Based on the encoded channel signal data obtained by encoding the signals of the first and second channels among the plurality of channels included in the audio signal, and the signals of the first and second channels, A first prediction coefficient defining a plurality of quantized values for the first prediction coefficient and an encoded prediction coefficient obtained by encoding the first and second prediction coefficients for predicting a signal of the third channel. And a codebook selection information representing a codebook selected from a second codebook that defines a plurality of quantization values for the second prediction coefficient and a second codebook, according to a predetermined data format An audio decoding method for decoding the audio signal from audio data,
According to the data format, the encoded channel signal data, the encoded prediction coefficient, and the codebook selection information are extracted from the encoded audio data,
Reproducing the signals of the first and second channels by decoding the encoded channel signal data;
Of the first and second codebooks, the quantization corresponding to the encoded prediction coefficient among the plurality of quantization values defined in the codebook indicated to be selected in the codebook selection information Regenerating the first and second prediction coefficients by specifying a value;
A first value is obtained by multiplying the reproduced first prediction coefficient by the signal of the first channel, and a second value is obtained by multiplying the reproduced second prediction coefficient by the signal of the second channel. 2 is obtained, and the sum of the first value and the second value is reproduced as the signal of the third channel.
An audio decoding method.

Based on the encoded channel signal data obtained by encoding the signals of the first and second channels among the plurality of channels included in the audio signal, and the signals of the first and second channels, A first prediction coefficient defining a plurality of quantized values for the first prediction coefficient and an encoded prediction coefficient obtained by encoding the first and second prediction coefficients for predicting a signal of the third channel.

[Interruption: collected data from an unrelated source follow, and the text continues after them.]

theorem firstRow_cases (unknown : Decoded) (n : Code) (rows : List (Code × Instr)) :
    (∃ i, (n, i) ∈ rows ∧ firstRow unknown n rows = .instr i) ∨
      (n ∉ rows.map Prod.fst ∧ firstRow unknown n rows = unknown) := by
  induction rows with
  | nil => exact .inr ⟨List.not_mem_nil, rfl⟩
  | cons row rest ih =>
    by_cases h : n = row.1
    · exact .inl ⟨row.2, h ▸ List.mem_cons_self, if_pos h⟩
    · have hrest : firstRow unknown n (row :: rest) = firstRow unknown n rest := if_neg h
      rw [hrest, List.map_cons, List.mem_cons, not_or]
      exact ih.imp (fun ⟨i, hi, hs⟩ => ⟨i, List.mem_cons_of_mem _ hi, hs⟩) fun ⟨hn, hs⟩ => ⟨⟨h, hn⟩, hs⟩

/-- The two dispatch chains search the rows of their format. -/
theorem select_eq_firstRow (m : Opmap) (f : Fields) : select m f = firstRow f.unknown f.number (f.rows m) := by
  cases f <;> rfl

/-- The two things a selection can be: the instruction of a row with the number, or, where no row has it, the unknown encoding. -/
theorem select_cases (m : Opmap) (f : Fields) :
    (∃ i, (f.number, i) ∈ f.rows m ∧ select m f = .instr i) ∨
      (f.number ∉ (f.rows m).map Prod.fst ∧ select m f = f.unknown) := by
  rw [select_eq_firstRow]
  exact firstRow_cases ..

/-- The encoder puts a row's number where the decoder takes it from. -/
theorem encodeWith_of_mem_rows {f : Fields} (h : (f.number, i) ∈ f.rows m) : encodeWith m i = f.word := by
  cases f with
  | iType op a b imm =>
    have hrows : ∀ row ∈ Fields.rows m (.iType op a b imm), encodeWith m row.2 = encI row.1 a b imm := by
      simp [Fields.rows, encodeWith]
    exact hrows _ h
  | rType a b c sh fn =>
    have hrows : ∀ row ∈ Fields.rows m (.rType a b c sh fn), encodeWith m row.2 = encR a b c sh row.1 := by
      simp [Fields.rows, encodeWith]
    exact hrows _ h

/-- R79 in three parts. -/
theorem Opmap.wf_iff : m.wf = true ↔ rSentinel ∉ m.opcodes ∧ m.opcodes.Nodup ∧ m.functions.Nodup := by
  simp [Opmap.wf, rSentinel, and_assoc]

theorem nodup_rows (h : m.wf = true) (f : Fields) : ((f.rows m).map Prod.fst).Nodup := by
  obtain ⟨-, hop, hfn⟩ := Opmap.wf_iff.mp h
  cases f
  · exact hop
  · exact hfn

/-- Every instruction is the row of its own word: an I-type number is not the sentinel, so the word is read in the format it was written. -/
theorem mem_rows_encodeWith (h : m.wf = true) (i : Instr) :
    ((fieldsOf (encodeWith m i)).number, i) ∈ (fieldsOf (encodeWith m i)).rows m := by
  have hs := (Opmap.wf_iff.mp h).1
  cases i with
  | j a b imm | jal a b imm | beq a b imm | bne a b imm | addi a b imm | ori a b imm | lw a b imm | lbu a b imm | sb a b imm
  | sw a b imm =>
    rw [encodeWith, fieldsOf_encI (ne_of_mem_of_not_mem (by simp [Opmap.opcodes]) hs)]
    simp [Fields.rows, Fields.number]
  | sll a b c sh | srl a b c sh | sra a b c sh | jr a b c sh | add a b c sh | sub a b c sh | and a b c sh | or a b c sh
  | nor a b c sh | slt a b c sh =>
    rw [encodeWith, fieldsOf_encR]
    simp [Fields.rows, Fields.number]

/-- A well-formed OPMAP has one row per number, so the search ends at any row with it. -/
theorem select_of_mem_rows (h : m.wf = true) {f : Fields} (hi : (f.number, i) ∈ f.rows m) : select m f = .instr i := by
  rcases select_cases m f with ⟨i', hi', hs⟩ | ⟨hno, -⟩
  · cases List.inj_on_of_nodup_map (nodup_rows h f) hi hi' rfl
    exact hs
  · exact absurd (List.mem_map_of_mem hi) hno

theorem Fields.unknown_ne_instr (f : Fields) : f.unknown ≠ .instr i := by
  cases f <;> exact Decoded.noConfusion

theorem mem_rows_of_select {f : Fields} (h : select m f = .instr i) : (f.number, i) ∈ f.rows m := by
  rcases select_cases m f with ⟨i', hi', hs⟩ | ⟨-, hs⟩
  · cases hs.symm.trans h
    exact hi'
  · exact absurd (hs.symm.trans h) f.unknown_ne_instr

/-- A selection that is no instruction is the unknown encoding, exactly where no row has the number. -/
theorem select_eq_iff_of_ne_instr {f : Fields} {d : Decoded} (hd : ∀ i, .instr i ≠ d) :
    select m f = d ↔ f.unknown = d ∧ f.number ∉ (f.rows m).map Prod.fst := by
  rcases select_cases m f with ⟨i, hi, hs⟩ | ⟨hno, hs⟩ <;> rw [hs]
  · exact iff_of_false (hd i) fun ⟨_, hno⟩ => hno (List.mem_map_of_mem hi)
  · exact (and_iff_left hno).symm

end Sys2Proof

namespace Sys2Proof.Machine

/-- A write to register 0 is discarded, so only the default PC rule is left of the instruction's end (10_state.md R12). -/
theorem State.writeBack_zero (s : State) (v : Word) :
    s.writeBack 0#5 v = { s with pc := narrow s.config.addrWidth (s.pc + 4#32) } := by
  rw [writeBack, setReg_zero]
  rfl

end Sys2Proof.Machine

/-! ### The obligations -/

namespace Sys2Proof.Proofs

open Sys2Proof.Machine

/-- Settles O1: the word's fields have the instruction's row, and under R79 no other row has its number. -/
theorem decodeInvertsEncode : Obligations.DecodeInvertsEncode :=
  fun _ hm i => select_of_mem_rows hm (mem_rows_encodeWith hm i)

/-- Settles O2: what is selected is a row with the word's number, and such a row encodes to the word of the fields. -/
theorem encodeInvertsDecode : Obligations.EncodeInvertsDecode := by
  intro m w i h
  exact (encodeWith_of_mem_rows (mem_rows_of_select h)).trans (word_fieldsOf w)

/-- Settles O3: the word is the encoding of its fields, whose digits are known. -/
theorem fieldsAreTheDigitsOfTheWord : Obligations.FieldsAreTheDigitsOfTheWord := by
  intro w
  by_cases h : opcodeField w = rSentinel
  · rw [fieldsOf_of_sentinel h]
    exact (congrArg _ (encR_fields w h)).symm.trans (encR_toNat ..)
  · rw [fieldsOf_of_ne_sentinel h]
    exact ⟨h, (congrArg _ (encI_fields w)).symm.trans (encI_toNat ..)⟩

/-- Settles O4: per format, the search of the ten rows fails exactly where none has the number. -/
theorem unknownEncodingsAreTheRest : Obligations.UnknownEncodingsAreTheRest := by
  intro m w
  by_cases h : opcodeField w = rSentinel <;> refine ⟨fun op => ?_, fun fn => ?_⟩ <;>
    rw [decodeWith, select_eq_iff_of_ne_instr fun _ => Decoded.noConfusion]
  · rw [fieldsOf_of_sentinel h]
    exact iff_of_false (fun hu => nomatch hu.1) fun hne => hne.1 h
  · rw [fieldsOf_of_sentinel h]
    exact ⟨fun ⟨hu, hno⟩ => by cases hu; exact ⟨h, rfl, hno⟩, fun ⟨_, hfn, hno⟩ => by cases hfn; exact ⟨rfl, hno⟩⟩
  · rw [fieldsOf_of_ne_sentinel h]
    exact ⟨fun ⟨hu, hno⟩ => by cases hu; exact ⟨h, rfl, hno⟩, fun ⟨_, hop, hno⟩ => by cases hop; exact ⟨rfl, hno⟩⟩
  · rw [fieldsOf_of_ne_sentinel h]
    exact iff_of_false (fun hu => nomatch hu.1) fun heq => h heq.1

/-- Settles O5, by running the decoder on the eight words. -/
theorem writtenOutWordsDecode : Obligations.WrittenOutWordsDecode := by
  unfold Obligations.WrittenOutWordsDecode
  decide

/-- Settles O53: each of the eleven ends in a write to register 0. -/
theorem destinationZeroChangesOnlyPc : Obligations.DestinationZeroChangesOnlyPc := by
  intro a b imm sh s
  have hend (v : Word) : (.next (s.writeBack 0#5 v) : Result) = .next { s with pc := narrow s.config.addrWidth (s.pc + 4#32) } :=
    congrArg _ (s.writeBack_zero v)
  simp only [List.forall_mem_cons]
  exact ⟨⟨hend _, hend _, nofun⟩, hend _, hend _, hend _, hend _, hend _, hend _, hend _, hend _, hend _, nofun⟩

end Sys2Proof.Proofs
end

section
/-! PROOFS. The family 40_engine_step.md: what the fetch leaves, one law for what an instruction does, by its access, destination, target
and halt request, hence what a step runs, changes and reports (O6 to O10, O12, O13); the end of a phase (O15). -/

namespace Sys2Proof.Machine

open Sys2Proof.Safety

variable {s t : State} {i : Instr}

/-! ### The default PC rule as a number (40_engine_step.md R95) -/

theorem narrow_add_four_toNat (w : AddrWidth) (p : Addr) : (narrow w (p + 4#32)).toNat = (p.toNat + 4) % 2 ^ w.bits := by
  rw [narrow_toNat, BitVec.toNat_add]
  exact Nat.mod_mod_of_dvd _ (Nat.pow_dvd_pow 2 (addrWidth_bits_le w))

theorem advanced_of_pc (h : t.pc = narrow s.config.addrWidth (s.pc + 4#32)) : Advanced s t := by
  rw [Advanced, h, narrow_add_four_toNat]

/-! ### What each instruction does (R90, R97) -/

/-- The state after the one data access of an instruction; the state itself where it makes none. -/
def accessed (i : Instr) (s : State) : State :=
  match i with
  | .lw a _ imm => (readWord (effectiveAddress s a imm) s).2
  | .lbu a _ imm => (readByte (effectiveAddress s a imm) s).2
  | .sb a b imm => (writeByte (effectiveAddress s a imm) ((s.reg b).extractLsb' 0 8) s).1
  | .sw a b imm => writeWord (effectiveAddress s a imm) (s.reg b) s
  | _ => s

/-- The value of the one PC update of an instruction, before its reduction to the address width. -/
def targetPc (i : Instr) (s : State) : Addr :=
  match i with
  | .j _ _ imm | .jal _ _ imm => jumpTarget imm
  | .beq a b imm => if s.reg a = s.reg b then branchTarget s imm else s.pc + 4#32
  | .bne a b imm => if s.reg a = s.reg b then s.pc + 4#32 else branchTarget s imm
  | .jr a _ _ _ => registerTarget s a
  | _ => s.pc + 4#32

/-- `halt_req` of an instruction (20_memory.md R45). -/
def haltRequest (i : Instr) (s : State) : Bool :=
  match i with
  | .sb a b imm => (writeByte (effectiveAddress s a imm) ((s.reg b).extractLsb' 0 8) s).2
  | _ => false

theorem accessed_access (i : Instr) (s : State) : Access s (accessed i s) := by
  cases i with
  | lw a b imm => exact readWord_access _ s
  | lbu a b imm => exact readByte_access _ s
  | sb a b imm => exact writeByte_access _ _ s
  | sw a b imm => exact writeWord_access _ _ s
  | _ => exact .nothing

theorem Access.pc (h : Access s t) : t.pc = s.pc := by cases h <;> rfl

theorem Access.reg (h : Access s t) (r : RegIdx) : t.reg r = s.reg r := by cases h <;> rfl

theorem Access.halted (h : Access s t) : t.halted = s.halted := by cases h <;> rfl

theorem Access.config (h : Access s t) : t.config = s.config := by
  obtain ⟨-, -, -, -, hc⟩ := h.sameEngine
  exact hc

theorem ended_pc (s : State) (r : RegIdx) (v : Word) (p : Addr) (h : Bool) :
    (ended s r v p h).pc = narrow s.config.addrWidth p := by
  cases h <;> rfl

theorem ended_halted (s : State) (r : RegIdx) (v : Word) (p : Addr) (h : Bool) : (ended s r v p h).halted = (s.halted || h) := by
  cases h
  · exact (Bool.or_false _).symm
  · exact (Bool.or_true _).symm

theorem ended_reg (s : State) (r x : RegIdx) (v : Word) (p : Addr) (h : Bool) :
    (ended s r v p h).reg x = (s.setReg r v).reg x := by
  cases h <;> rfl

/-- Without a destination an instruction ends in its PC update and the halt alone (10_state.md R12). -/
theorem ended_zero (s : State) (v : Word) (p : Addr) (h : Bool) :
    ended s 0#5 v p h = if h then (s.setPc p).halt else s.setPc p := by
  rw [ended, State.setReg_zero]

/-- No access changes the target: an instruction with an access goes on at pc + 4. -/
theorem targetPc_accessed (i : Instr) (s : State) : targetPc i (accessed i s) = targetPc i s := by
  cases i with
  | lw | lbu | sb | sw => exact congrArg (· + 4#32) (accessed_access _ s).pc
  | _ => rfl

/-- The law of an instruction: its access, then its end, which writes the destination (register 0 where there is none). -/
theorem exec_eq_ended (i : Instr) (s : State) :
    ∃ v, exec i s = .next (ended (accessed i s) ((destination i).getD 0#5) v (targetPc i s) (haltRequest i s)) := by
  rw [← targetPc_accessed]
  cases i with
  | jal | addi | ori | lw | lbu | sll | srl | sra | add | sub | and | or | nor | slt => exact ⟨_, rfl⟩
  | j | jr | sb | sw => exact ⟨0#16, by rw [destination, Option.getD_none, ended_zero]; rfl⟩
  | beq a b imm | bne a b imm =>
    refine ⟨0#16, ?_⟩
    rw [destination, Option.getD_none, ended_zero]
    by_cases h : s.reg a = s.reg b <;>
      simp [exec, execBeq, execBne, branchIf, equalCond, accessed, targetPc, haltRequest, State.advancePc, h]

/-- The one PC update of an instruction (R95). -/
theorem exec_pc (i : Instr) (s : State) :
    ∃ t, exec i s = .next t ∧ t.pc = narrow s.config.addrWidth (targetPc i s) := by
  obtain ⟨v, h⟩ := exec_eq_ended i s
  exact ⟨_, h, by rw [ended_pc, (accessed_access i s).config]⟩

theorem exec_advanced (h : targetPc i s = s.pc + 4#32) : ∃ t, exec i s = .next t ∧ Advanced s t := by
  obtain ⟨t, ht, hpc⟩ := exec_pc i s
  exact ⟨t, ht, advanced_of_pc (h ▸ hpc)⟩

/-- An instruction writes no register but its destination (R97). -/
theorem ended_sameRegsExcept (i : Instr) (s : State) (v : Word) (p : Addr) (h : Bool) :
    SameRegsExcept (destination i).toList s (ended s ((destination i).getD 0#5) v p h) := by
  intro r hr
  rw [ended_reg]
  cases hd : destination i with
  | none => rw [Option.getD_none, State.setReg_zero]
  | some d => exact State.reg_setReg_of_ne s d r v (by simpa [hd] using hr)

/-! ### The storage an instruction changes, by its effective address (20_memory.md R45, R47) -/

theorem takeStdin_mem (s : State) : s.takeStdin.2.mem = s.mem := by
  unfold State.takeStdin; split <;> rfl

theorem readByte_mem (a : Addr) (s : State) : (readByte a s).2.mem = s.mem := by
  unfold readByte
  cases region a
  case stdin => exact takeStdin_mem s
  all_goals rfl

theorem readWord_mem (a : Addr) (s : State) : (readWord a s).2.mem = s.mem := by
  unfold readWord; cases region a <;> rfl

theorem writeByte_mem_of_not_ram {a : Addr} {v : Byte} (h : region a ≠ .ram) : (writeByte a v s).1.mem = s.mem := by
  unfold writeByte
  cases hr : region a
  case ram => exact absurd hr h
  all_goals rfl

theorem writeByte_storage (a : Addr) (v : Byte) (s : State) :
    if a.toNat < 0x7000 then SameStorageExcept [a.toNat] s (writeByte a v s).1 else SameStorage s (writeByte a v s).1 := by
  split_ifs with h <;> rw [← region_ram_iff] at h <;> intro x
  · intro hx
    rw [writeByte_of_ram h]
    exact Memory.read_write_of_ne (List.ne_of_not_mem_cons hx)
  · rw [writeByte_mem_of_not_ram h]

theorem writeWord_storage (a : Addr) (v : Word) (s : State) :
    if a.toNat < 0x7000 then SameStorageExcept [alignDown a 2, alignDown a 2 + 1] s (writeWord a v s)
    else SameStorage s (writeWord a v s) := by
  split_ifs with h <;> rw [← region_ram_iff] at h <;> intro x
  · intro hx
    rw [writeWord_eq_writeUnit h]
    exact Memory.read_writeUnit_of_ne (List.ne_of_not_mem_cons hx)
      (List.ne_of_not_mem_cons (List.not_mem_of_not_mem_cons hx))
  · rw [writeWord_of_refused (mt granted_write_word_iff.mp h), State.violation_mem]

/-- Only SB and SW store. -/
theorem accessed_mem (hsb : ∀ a b imm, i ≠ .sb a b imm) (hsw : ∀ a b imm, i ≠ .sw a b imm) (s : State) :
    (accessed i s).mem = s.mem := by
  cases i with
  | sb a b imm => exact absurd rfl (hsb a b imm)
  | sw a b imm => exact absurd rfl (hsw a b imm)
  | lw => exact readWord_mem _ s
  | lbu => exact readByte_mem _ s
  | _ => rfl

And a codebook selection information representing a codebook selected from a second codebook that defines a plurality of quantization values for the second prediction coefficient and a second codebook, according to a predetermined data format An audio decoding computer program for causing a computer to decode the audio signal from audio data,
According to the data format, the encoded channel signal data, the encoded prediction coefficient, and the codebook selection information are extracted from the encoded audio data,
Reproducing the signals of the first and second channels by decoding the encoded channel signal data;
Of the first and second codebooks, the quantization corresponding to the encoded prediction coefficient among the plurality of quantization values defined in the codebook indicated to be selected in the codebook selection information Regenerating the first and second prediction coefficients by specifying a value;
A first value is obtained by multiplying the reproduced first prediction coefficient by the signal of the first channel, and a second value is obtained by multiplying the reproduced second prediction coefficient by the signal of the second channel. 2 is obtained, and the sum of the first value and the second value is reproduced as the signal of the third channel.
An audio decoding method.
A computer program for audio decoding that causes a computer to execute the above.